== Segment start ==
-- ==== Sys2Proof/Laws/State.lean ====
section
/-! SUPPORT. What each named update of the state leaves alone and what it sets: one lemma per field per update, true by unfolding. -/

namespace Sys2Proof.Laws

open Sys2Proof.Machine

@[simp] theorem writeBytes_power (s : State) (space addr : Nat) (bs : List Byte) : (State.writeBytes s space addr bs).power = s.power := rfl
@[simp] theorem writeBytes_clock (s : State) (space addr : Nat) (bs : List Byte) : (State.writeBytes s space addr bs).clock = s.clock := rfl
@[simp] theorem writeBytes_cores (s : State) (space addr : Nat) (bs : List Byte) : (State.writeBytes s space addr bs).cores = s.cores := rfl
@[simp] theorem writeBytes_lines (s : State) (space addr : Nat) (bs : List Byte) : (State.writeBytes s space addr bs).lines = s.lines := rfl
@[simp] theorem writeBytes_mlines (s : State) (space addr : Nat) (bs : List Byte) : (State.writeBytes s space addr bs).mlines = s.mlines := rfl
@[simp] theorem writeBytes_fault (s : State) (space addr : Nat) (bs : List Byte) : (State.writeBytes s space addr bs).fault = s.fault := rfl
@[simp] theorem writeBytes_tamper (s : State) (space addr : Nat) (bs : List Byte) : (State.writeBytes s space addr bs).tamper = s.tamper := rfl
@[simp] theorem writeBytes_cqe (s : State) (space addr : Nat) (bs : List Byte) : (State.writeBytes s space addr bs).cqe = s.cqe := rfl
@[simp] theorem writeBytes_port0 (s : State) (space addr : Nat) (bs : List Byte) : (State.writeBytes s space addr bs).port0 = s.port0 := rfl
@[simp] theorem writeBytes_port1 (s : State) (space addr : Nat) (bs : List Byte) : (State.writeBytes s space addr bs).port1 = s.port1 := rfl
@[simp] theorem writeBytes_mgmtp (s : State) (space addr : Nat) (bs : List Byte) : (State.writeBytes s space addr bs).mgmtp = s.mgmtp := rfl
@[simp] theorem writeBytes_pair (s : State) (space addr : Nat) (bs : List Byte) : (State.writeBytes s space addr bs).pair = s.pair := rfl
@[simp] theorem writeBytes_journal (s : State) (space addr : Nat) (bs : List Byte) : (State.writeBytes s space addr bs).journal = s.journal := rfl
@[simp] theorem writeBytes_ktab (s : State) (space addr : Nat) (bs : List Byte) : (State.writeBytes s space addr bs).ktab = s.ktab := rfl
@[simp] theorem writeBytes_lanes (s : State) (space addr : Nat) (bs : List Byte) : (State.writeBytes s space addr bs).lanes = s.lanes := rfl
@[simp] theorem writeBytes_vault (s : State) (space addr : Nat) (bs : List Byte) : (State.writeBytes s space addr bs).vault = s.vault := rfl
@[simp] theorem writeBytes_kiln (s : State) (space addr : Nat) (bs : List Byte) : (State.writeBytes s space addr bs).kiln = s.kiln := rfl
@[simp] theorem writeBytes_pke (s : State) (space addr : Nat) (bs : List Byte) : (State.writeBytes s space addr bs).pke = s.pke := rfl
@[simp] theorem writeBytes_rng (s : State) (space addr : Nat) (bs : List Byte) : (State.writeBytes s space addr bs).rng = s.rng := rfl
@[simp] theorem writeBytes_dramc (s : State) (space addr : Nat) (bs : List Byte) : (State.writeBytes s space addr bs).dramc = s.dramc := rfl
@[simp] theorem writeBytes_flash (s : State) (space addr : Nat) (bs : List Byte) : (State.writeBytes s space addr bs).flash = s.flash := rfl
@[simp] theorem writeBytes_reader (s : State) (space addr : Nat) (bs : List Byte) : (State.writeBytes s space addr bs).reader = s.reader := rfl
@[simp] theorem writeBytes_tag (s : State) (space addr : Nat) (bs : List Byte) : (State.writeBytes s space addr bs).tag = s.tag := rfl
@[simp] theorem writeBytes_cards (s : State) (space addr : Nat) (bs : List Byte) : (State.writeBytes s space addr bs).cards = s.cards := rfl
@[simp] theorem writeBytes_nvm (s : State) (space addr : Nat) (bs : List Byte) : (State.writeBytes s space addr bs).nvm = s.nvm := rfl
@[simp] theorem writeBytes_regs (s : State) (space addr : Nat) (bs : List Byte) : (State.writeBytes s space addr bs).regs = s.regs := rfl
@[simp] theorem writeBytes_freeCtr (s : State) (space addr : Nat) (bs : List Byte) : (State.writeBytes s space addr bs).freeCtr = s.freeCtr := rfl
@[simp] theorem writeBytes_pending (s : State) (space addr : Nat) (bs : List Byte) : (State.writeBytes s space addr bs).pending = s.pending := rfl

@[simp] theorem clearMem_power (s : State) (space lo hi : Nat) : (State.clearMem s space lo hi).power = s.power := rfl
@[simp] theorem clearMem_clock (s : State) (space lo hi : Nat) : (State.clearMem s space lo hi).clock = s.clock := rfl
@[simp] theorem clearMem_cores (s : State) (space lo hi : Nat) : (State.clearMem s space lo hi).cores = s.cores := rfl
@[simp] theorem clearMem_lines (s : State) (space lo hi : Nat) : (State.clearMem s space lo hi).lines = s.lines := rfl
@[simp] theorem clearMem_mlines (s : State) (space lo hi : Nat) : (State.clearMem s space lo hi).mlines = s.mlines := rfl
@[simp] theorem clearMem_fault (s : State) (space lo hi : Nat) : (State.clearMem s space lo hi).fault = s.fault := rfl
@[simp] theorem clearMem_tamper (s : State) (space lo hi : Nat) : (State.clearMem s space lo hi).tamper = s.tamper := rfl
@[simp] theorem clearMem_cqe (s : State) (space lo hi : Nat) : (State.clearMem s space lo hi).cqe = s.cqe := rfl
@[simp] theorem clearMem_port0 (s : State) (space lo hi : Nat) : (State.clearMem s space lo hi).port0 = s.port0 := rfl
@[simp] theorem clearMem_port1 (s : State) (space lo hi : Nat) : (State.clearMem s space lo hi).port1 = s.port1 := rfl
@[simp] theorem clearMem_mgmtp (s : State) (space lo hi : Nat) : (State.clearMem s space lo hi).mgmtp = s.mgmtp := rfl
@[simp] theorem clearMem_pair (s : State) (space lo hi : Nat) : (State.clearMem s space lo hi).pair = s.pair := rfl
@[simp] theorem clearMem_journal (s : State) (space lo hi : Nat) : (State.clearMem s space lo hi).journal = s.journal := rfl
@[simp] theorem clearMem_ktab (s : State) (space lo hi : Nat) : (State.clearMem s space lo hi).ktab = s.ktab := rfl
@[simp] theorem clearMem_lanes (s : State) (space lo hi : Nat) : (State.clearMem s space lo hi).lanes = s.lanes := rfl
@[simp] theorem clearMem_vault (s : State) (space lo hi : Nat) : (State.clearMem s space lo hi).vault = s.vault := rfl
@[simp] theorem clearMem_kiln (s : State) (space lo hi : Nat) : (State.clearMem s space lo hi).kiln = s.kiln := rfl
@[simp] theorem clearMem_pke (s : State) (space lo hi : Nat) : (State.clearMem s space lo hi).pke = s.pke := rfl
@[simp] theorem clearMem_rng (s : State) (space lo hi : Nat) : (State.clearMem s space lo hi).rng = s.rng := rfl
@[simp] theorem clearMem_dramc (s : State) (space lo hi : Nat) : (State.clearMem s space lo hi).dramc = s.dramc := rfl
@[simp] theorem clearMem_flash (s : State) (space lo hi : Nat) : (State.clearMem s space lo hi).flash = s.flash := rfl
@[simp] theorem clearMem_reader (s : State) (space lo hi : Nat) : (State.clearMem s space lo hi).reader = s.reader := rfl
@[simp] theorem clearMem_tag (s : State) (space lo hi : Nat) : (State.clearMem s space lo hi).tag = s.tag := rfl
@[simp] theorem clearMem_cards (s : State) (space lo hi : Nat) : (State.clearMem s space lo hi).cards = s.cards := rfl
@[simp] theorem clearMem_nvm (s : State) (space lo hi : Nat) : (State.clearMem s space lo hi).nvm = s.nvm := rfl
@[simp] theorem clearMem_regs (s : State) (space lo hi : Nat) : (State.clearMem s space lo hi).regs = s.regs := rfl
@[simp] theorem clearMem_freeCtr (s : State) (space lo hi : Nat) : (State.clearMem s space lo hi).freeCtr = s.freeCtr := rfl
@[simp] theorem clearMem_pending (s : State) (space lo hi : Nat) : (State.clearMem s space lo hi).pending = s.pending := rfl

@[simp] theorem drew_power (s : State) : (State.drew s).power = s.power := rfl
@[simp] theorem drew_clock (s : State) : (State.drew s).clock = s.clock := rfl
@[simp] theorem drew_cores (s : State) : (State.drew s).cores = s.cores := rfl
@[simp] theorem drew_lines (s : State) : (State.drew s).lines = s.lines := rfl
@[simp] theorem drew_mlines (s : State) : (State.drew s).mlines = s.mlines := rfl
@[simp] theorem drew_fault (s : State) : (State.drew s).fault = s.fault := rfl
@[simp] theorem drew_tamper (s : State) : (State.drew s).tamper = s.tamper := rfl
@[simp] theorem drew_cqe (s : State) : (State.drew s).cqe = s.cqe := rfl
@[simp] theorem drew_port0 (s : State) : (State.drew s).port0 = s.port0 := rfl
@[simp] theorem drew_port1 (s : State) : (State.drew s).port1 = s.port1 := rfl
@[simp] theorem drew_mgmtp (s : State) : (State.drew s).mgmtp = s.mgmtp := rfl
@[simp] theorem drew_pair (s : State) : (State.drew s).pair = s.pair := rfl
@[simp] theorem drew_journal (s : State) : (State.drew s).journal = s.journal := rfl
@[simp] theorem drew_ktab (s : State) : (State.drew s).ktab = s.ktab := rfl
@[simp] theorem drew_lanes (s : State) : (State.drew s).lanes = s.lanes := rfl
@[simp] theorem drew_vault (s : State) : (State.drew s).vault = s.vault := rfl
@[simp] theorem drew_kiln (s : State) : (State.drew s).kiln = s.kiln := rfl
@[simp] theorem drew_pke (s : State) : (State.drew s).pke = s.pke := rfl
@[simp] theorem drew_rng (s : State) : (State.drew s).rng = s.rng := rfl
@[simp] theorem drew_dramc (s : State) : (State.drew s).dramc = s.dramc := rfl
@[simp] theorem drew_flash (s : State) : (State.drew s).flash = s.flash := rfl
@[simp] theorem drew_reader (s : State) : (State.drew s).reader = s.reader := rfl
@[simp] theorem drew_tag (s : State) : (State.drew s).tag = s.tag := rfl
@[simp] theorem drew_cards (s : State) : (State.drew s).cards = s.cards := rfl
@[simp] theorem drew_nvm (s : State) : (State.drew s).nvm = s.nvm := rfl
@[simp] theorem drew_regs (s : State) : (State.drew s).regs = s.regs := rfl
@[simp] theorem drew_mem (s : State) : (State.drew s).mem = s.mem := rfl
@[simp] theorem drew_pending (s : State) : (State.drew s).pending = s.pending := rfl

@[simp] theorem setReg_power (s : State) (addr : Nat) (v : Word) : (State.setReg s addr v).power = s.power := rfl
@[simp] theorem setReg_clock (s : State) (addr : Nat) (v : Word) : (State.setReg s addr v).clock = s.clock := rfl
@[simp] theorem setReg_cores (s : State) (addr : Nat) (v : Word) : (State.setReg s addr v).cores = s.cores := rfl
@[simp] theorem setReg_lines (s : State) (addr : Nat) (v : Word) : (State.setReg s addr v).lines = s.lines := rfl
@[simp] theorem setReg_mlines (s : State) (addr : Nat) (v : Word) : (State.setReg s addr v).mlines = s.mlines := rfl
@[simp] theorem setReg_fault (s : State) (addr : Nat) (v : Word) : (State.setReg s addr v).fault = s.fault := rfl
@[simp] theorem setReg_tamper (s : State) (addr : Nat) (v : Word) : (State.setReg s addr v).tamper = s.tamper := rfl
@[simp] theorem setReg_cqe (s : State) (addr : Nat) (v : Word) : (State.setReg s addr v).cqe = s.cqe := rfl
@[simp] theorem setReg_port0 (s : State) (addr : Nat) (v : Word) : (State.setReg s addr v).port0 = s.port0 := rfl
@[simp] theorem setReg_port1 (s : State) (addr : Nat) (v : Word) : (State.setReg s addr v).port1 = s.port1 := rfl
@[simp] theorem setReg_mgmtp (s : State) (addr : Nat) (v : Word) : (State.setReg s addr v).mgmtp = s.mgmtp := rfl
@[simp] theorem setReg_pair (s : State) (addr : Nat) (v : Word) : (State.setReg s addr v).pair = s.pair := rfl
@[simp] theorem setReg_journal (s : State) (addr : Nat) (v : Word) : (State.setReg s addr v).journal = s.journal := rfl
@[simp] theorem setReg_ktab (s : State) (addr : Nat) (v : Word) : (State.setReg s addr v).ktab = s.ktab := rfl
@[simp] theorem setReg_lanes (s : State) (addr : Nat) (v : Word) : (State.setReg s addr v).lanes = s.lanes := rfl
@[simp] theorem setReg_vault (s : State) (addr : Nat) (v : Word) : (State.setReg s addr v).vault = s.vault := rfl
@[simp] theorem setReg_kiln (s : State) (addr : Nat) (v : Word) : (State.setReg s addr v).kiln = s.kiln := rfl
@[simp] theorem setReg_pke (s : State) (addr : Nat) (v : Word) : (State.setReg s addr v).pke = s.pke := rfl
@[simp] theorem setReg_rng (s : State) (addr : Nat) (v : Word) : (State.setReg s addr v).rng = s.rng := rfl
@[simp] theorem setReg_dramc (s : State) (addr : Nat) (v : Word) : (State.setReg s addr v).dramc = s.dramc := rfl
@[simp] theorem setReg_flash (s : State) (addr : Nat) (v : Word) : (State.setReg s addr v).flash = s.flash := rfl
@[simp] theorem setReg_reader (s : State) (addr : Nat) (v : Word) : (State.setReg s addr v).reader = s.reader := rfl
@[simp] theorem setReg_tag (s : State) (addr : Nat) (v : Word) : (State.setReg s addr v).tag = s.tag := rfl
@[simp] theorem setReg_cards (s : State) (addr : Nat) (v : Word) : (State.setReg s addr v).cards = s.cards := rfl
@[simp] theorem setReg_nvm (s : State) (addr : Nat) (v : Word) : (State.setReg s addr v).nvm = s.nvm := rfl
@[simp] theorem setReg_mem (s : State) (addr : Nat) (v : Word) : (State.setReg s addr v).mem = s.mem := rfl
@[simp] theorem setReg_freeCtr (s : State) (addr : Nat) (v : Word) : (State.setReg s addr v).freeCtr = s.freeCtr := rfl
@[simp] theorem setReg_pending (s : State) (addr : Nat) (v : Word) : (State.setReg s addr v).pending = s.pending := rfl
== Segment end ==
◆ Exercise
Only the lines above from the one with "v).kiln = s.kiln := rfl" up to and including the one with "v).flash = s.flash := rfl" should be repeated, exactly as written.

◆ Result of this exercise
@[simp] theorem setReg_kiln (s : State) (addr : Nat) (v : Word) : (State.setReg s addr v).kiln = s.kiln := rfl
@[simp] theorem setReg_pke (s : State) (addr : Nat) (v : Word) : (State.setReg s addr v).pke = s.pke := rfl
@[simp] theorem setReg_rng (s : State) (addr : Nat) (v : Word) : (State.setReg s addr v).rng = s.rng := rfl
@[simp] theorem setReg_dramc (s : State) (addr : Nat) (v : Word) : (State.setReg s addr v).dramc = s.dramc := rfl
@[simp] theorem setReg_flash (s : State) (addr : Nat) (v : Word) : (State.setReg s addr v).flash = s.flash := rfl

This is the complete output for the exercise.